*AIM OF THE TASK*.
From the entries that follow, list every line in which the string "slotLanding" appears.
Start of Block
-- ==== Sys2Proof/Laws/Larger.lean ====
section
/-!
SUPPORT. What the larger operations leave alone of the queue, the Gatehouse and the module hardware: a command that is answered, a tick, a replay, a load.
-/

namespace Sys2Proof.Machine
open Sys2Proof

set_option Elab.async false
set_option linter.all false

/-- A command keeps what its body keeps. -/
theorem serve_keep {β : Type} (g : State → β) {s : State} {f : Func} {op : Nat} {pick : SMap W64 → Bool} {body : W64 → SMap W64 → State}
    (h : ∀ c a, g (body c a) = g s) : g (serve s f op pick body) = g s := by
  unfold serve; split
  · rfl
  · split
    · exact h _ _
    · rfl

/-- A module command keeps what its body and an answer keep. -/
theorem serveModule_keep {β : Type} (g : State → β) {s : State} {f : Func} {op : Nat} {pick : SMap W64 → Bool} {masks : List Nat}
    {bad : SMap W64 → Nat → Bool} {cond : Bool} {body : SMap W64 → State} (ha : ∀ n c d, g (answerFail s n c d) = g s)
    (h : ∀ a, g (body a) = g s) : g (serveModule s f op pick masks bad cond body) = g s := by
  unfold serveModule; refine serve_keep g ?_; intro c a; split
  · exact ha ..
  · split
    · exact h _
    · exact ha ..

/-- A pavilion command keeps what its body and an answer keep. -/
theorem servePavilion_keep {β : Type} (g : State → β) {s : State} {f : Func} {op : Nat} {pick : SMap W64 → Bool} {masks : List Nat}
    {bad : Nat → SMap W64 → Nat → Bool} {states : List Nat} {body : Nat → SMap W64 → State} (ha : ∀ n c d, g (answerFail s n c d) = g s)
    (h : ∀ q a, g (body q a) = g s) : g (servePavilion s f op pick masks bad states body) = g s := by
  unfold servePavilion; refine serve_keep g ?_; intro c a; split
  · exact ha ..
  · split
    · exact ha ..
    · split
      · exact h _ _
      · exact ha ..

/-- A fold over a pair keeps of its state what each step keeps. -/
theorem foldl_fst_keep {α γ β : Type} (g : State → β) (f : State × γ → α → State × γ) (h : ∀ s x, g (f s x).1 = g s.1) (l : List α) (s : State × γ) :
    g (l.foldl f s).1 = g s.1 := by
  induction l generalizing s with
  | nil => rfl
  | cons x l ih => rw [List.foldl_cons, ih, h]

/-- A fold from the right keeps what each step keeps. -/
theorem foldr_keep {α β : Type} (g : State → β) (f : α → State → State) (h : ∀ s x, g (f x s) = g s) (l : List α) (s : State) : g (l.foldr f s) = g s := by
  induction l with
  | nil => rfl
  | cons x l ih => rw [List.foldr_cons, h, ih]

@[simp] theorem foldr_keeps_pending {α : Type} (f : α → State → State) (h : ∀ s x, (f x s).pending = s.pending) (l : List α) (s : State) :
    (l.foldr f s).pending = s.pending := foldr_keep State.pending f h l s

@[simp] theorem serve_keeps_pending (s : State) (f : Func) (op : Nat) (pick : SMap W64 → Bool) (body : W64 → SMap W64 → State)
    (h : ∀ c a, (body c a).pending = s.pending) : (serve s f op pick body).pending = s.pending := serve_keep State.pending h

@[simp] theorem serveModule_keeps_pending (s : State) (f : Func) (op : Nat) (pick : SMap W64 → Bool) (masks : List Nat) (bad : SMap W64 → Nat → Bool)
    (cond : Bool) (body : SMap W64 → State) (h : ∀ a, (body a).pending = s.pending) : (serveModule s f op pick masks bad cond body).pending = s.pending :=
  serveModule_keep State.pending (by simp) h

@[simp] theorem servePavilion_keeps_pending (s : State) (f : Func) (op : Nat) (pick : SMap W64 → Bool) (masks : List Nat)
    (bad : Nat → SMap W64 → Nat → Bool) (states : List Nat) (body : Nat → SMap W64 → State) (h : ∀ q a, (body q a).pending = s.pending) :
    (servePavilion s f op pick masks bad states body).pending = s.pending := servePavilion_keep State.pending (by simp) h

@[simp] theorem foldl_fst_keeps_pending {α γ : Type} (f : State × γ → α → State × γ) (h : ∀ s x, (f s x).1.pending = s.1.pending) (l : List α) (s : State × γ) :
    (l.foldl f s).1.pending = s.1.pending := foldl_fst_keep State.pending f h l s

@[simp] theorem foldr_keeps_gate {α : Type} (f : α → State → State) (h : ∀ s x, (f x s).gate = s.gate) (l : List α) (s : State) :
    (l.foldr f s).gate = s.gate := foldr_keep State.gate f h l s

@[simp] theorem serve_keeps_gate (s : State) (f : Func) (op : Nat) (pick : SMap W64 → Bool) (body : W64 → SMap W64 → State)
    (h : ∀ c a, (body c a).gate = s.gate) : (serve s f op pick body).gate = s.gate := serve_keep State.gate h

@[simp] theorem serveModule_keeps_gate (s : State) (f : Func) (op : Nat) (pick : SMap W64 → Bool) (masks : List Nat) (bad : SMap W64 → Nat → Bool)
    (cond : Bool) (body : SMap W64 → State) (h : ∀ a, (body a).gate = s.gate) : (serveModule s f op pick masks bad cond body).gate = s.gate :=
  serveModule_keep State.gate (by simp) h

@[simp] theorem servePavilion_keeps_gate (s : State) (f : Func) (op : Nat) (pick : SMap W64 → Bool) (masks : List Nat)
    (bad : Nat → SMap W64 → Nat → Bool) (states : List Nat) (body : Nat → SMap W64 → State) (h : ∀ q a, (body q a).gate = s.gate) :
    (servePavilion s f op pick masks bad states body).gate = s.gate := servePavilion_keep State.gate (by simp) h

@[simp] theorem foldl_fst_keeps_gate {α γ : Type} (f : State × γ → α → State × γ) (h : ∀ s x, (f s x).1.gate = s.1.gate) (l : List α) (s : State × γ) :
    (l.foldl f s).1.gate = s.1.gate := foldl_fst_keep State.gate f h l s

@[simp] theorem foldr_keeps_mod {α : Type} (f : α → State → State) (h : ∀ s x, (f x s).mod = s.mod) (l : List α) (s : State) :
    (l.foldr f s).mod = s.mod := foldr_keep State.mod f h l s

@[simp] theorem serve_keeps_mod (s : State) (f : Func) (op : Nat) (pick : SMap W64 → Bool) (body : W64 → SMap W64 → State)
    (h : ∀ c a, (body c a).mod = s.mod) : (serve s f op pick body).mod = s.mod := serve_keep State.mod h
End of Block
Start of Block
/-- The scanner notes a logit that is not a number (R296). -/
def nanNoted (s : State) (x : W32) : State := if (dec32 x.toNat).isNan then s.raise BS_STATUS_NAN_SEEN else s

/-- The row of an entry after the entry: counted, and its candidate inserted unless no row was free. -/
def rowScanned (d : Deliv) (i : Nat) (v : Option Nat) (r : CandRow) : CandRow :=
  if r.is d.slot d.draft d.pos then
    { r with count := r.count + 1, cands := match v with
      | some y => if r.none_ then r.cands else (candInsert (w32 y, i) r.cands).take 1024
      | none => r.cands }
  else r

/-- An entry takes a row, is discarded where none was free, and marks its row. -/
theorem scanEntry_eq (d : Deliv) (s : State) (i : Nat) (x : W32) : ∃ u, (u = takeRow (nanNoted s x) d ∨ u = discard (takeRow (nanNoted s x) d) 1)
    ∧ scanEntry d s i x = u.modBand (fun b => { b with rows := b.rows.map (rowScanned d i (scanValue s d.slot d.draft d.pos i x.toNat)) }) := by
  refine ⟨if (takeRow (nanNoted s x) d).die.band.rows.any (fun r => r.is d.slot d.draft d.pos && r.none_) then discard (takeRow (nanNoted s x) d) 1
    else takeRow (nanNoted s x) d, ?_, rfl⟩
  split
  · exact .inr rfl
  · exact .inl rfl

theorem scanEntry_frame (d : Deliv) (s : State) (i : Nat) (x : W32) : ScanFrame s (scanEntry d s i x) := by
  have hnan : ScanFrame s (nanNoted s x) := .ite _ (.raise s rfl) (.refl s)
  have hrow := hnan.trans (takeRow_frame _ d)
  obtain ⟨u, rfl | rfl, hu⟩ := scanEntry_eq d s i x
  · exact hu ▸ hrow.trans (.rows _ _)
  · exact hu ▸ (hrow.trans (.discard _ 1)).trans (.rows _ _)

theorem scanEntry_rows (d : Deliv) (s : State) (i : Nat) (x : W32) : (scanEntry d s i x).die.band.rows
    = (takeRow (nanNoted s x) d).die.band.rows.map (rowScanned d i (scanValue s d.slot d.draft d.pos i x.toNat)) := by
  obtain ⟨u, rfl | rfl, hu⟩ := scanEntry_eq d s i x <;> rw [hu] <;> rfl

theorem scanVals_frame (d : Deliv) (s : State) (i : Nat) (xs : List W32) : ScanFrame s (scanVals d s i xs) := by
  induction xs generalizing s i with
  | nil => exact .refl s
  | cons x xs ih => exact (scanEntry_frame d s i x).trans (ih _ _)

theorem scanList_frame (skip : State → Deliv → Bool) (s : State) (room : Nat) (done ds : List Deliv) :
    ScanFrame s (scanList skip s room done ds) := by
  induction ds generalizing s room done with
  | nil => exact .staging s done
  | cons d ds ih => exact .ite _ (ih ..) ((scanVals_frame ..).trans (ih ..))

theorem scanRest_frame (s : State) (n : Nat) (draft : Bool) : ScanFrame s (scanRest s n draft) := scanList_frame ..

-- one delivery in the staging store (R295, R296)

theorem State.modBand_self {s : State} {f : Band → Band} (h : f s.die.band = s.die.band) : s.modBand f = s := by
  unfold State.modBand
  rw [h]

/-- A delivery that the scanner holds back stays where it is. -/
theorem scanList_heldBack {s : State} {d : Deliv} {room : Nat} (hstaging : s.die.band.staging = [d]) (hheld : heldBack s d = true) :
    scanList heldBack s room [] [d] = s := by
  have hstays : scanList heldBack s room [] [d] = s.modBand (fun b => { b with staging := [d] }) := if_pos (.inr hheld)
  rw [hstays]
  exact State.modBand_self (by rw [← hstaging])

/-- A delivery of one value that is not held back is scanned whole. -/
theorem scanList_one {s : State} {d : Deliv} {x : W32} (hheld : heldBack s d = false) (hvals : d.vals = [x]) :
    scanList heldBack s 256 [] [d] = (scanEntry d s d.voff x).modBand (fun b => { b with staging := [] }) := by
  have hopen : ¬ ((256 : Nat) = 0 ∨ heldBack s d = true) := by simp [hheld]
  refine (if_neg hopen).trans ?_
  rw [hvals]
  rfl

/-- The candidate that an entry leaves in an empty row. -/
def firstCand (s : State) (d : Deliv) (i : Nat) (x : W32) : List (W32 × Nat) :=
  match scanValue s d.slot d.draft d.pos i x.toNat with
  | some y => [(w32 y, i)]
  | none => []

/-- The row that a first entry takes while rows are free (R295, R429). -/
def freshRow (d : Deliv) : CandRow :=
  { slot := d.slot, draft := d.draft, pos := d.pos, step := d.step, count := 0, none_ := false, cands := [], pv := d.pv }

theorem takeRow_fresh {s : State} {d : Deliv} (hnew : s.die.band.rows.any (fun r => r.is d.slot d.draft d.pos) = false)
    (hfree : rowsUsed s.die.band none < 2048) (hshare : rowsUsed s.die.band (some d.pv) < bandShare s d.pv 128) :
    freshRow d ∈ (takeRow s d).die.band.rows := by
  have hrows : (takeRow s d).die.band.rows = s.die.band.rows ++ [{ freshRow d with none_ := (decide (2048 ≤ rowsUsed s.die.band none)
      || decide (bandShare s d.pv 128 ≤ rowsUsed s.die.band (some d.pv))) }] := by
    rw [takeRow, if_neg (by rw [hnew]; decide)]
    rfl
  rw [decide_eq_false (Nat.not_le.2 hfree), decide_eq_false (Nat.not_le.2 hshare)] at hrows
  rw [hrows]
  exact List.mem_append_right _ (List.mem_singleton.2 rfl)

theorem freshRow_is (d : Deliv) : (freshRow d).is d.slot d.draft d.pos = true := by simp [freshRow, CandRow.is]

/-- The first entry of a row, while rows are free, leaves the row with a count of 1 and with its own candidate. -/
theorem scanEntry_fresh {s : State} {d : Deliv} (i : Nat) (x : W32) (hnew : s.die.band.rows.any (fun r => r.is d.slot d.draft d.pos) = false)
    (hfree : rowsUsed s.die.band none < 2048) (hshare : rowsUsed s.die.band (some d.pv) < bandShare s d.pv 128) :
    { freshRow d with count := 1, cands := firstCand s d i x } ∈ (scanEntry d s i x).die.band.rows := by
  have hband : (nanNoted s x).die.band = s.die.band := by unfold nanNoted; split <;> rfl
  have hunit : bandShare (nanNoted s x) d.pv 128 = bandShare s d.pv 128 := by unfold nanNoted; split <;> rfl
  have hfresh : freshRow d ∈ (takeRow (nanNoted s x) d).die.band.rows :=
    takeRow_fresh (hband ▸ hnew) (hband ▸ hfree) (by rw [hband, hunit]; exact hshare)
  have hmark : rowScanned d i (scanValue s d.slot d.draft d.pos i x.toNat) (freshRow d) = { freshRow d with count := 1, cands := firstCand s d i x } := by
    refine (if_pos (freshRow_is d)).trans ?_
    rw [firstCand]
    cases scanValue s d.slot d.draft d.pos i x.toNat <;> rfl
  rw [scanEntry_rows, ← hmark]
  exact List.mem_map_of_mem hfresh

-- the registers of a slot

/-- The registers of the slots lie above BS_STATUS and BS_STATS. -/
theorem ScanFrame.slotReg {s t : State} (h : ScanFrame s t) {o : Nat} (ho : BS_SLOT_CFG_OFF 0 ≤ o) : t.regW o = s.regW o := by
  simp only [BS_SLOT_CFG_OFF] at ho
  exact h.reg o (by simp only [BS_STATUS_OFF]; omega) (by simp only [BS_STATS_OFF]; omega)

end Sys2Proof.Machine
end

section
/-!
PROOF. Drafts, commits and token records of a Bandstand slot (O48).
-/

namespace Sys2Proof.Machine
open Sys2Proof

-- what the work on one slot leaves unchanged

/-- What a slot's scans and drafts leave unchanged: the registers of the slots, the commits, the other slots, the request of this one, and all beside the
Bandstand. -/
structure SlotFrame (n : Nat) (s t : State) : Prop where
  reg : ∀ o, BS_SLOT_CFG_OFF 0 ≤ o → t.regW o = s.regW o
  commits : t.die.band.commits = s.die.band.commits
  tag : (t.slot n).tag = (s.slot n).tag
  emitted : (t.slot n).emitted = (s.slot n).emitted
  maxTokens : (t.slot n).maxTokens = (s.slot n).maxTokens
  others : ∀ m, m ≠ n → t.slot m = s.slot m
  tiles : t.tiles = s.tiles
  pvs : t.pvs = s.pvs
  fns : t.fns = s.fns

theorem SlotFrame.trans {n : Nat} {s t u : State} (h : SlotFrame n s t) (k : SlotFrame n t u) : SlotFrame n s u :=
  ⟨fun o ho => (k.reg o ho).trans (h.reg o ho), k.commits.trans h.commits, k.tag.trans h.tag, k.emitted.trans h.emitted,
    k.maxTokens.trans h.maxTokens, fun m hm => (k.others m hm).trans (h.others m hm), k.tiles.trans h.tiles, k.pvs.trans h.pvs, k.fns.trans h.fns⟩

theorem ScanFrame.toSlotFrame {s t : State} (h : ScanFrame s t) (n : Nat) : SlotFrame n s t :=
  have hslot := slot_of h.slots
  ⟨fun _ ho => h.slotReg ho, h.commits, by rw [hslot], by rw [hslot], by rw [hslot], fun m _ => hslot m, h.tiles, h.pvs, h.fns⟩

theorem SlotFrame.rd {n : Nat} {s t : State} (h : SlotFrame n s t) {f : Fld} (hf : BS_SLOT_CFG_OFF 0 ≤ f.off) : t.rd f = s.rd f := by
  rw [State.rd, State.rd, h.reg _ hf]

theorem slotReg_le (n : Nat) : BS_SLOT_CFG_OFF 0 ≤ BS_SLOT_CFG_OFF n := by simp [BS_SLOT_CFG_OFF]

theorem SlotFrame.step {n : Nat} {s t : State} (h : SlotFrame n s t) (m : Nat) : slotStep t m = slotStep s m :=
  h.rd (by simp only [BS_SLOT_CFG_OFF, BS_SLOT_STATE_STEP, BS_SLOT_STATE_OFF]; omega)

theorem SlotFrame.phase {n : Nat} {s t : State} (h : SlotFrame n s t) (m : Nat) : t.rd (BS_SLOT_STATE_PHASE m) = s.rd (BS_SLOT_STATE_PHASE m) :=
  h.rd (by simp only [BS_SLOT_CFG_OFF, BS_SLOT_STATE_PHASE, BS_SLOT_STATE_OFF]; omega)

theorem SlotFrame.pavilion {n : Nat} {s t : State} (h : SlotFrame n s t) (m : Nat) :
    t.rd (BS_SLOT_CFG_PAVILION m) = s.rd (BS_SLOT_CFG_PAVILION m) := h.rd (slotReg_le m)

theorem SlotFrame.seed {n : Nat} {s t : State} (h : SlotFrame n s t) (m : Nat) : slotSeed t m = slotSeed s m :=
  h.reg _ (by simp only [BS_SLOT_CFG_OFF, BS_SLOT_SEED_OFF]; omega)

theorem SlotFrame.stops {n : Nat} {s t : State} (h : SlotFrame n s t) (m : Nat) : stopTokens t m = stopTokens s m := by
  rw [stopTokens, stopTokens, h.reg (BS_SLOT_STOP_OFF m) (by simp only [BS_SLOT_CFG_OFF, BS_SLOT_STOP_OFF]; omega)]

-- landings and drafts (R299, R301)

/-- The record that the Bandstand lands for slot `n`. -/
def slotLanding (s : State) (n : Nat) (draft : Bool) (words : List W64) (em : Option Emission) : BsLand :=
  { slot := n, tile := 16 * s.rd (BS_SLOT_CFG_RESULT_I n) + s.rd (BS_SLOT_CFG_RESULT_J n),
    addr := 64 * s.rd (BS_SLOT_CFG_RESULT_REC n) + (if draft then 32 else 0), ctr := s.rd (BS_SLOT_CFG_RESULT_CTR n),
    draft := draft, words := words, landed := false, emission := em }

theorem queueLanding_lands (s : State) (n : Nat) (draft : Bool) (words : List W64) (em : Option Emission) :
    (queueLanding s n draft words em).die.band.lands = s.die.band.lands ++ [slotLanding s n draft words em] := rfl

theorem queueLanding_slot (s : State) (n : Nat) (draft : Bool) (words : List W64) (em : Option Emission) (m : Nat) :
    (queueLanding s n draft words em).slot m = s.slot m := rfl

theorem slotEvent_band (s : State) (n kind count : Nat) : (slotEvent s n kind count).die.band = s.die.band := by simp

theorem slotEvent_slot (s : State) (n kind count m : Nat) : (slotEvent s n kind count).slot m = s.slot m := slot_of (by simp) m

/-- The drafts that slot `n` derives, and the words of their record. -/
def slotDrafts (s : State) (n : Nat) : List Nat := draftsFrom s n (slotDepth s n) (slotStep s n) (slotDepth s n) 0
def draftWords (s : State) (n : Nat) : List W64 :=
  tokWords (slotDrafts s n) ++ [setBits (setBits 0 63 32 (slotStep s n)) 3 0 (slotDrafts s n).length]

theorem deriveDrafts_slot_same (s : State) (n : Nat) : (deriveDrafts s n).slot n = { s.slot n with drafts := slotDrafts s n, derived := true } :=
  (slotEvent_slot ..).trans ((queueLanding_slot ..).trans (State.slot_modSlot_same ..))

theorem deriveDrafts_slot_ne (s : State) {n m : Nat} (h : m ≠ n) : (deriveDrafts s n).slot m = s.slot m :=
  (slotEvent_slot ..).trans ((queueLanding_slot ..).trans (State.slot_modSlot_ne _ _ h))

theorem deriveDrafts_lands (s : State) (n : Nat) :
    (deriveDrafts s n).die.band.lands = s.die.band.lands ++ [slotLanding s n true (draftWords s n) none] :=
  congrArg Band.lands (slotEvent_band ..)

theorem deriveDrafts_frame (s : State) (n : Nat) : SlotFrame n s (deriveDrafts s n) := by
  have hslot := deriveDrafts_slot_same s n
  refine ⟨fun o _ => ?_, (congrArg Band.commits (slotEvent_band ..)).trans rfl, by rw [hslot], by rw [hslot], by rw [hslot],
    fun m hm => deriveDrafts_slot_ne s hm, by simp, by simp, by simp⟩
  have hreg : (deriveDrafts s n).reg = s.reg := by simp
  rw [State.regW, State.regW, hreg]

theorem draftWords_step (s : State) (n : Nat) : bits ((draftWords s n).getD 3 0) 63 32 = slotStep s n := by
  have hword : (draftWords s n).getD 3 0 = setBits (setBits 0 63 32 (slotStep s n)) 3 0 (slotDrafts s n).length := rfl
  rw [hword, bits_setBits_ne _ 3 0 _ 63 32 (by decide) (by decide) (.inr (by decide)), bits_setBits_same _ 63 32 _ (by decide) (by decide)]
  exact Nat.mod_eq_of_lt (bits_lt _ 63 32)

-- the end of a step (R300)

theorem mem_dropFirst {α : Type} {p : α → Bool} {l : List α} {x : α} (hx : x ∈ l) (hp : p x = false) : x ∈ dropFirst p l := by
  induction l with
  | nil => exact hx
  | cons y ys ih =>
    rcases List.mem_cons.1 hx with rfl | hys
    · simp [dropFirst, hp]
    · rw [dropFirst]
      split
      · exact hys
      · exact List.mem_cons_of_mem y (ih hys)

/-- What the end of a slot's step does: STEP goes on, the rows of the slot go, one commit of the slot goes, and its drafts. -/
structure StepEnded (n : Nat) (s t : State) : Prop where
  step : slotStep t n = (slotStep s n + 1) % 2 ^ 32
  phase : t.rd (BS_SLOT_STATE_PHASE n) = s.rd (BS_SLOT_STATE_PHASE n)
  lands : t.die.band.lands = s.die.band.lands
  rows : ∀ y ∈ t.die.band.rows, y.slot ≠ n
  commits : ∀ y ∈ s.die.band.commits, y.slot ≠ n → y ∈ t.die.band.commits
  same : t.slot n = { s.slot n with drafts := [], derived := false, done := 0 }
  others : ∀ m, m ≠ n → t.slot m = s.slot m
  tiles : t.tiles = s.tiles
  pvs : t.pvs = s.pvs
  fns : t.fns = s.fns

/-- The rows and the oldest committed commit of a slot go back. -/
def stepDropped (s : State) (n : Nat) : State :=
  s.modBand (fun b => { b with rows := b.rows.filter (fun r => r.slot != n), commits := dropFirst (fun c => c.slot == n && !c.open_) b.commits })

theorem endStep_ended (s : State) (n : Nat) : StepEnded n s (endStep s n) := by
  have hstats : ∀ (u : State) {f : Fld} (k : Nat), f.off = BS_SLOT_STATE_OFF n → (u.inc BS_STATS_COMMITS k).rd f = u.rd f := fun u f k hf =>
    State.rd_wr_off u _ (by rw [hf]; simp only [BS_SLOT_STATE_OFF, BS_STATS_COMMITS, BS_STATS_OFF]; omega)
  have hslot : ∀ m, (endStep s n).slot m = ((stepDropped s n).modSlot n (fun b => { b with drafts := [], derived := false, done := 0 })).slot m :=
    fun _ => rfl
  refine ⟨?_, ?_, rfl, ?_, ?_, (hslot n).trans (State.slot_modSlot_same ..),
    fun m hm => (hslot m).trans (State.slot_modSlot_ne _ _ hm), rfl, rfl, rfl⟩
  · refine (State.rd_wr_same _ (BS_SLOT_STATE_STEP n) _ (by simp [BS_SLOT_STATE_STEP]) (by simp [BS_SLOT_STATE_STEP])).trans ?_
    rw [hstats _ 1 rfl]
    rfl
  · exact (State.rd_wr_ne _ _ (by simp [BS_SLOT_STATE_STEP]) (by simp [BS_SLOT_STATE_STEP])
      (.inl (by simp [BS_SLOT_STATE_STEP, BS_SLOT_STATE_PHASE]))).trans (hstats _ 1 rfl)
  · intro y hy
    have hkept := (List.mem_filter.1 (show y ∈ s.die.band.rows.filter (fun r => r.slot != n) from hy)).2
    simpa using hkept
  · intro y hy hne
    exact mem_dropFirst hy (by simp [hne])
End of Block
*SOLUTION FOR THIS TASK*.
def slotLanding (s : State) (n : Nat) (draft : Bool) (words : List W64) (em : Option Emission) : BsLand :=
    (queueLanding s n draft words em).die.band.lands = s.die.band.lands ++ [slotLanding s n draft words em] := rfl
    (deriveDrafts s n).die.band.lands = s.die.band.lands ++ [slotLanding s n true (draftWords s n) none] :=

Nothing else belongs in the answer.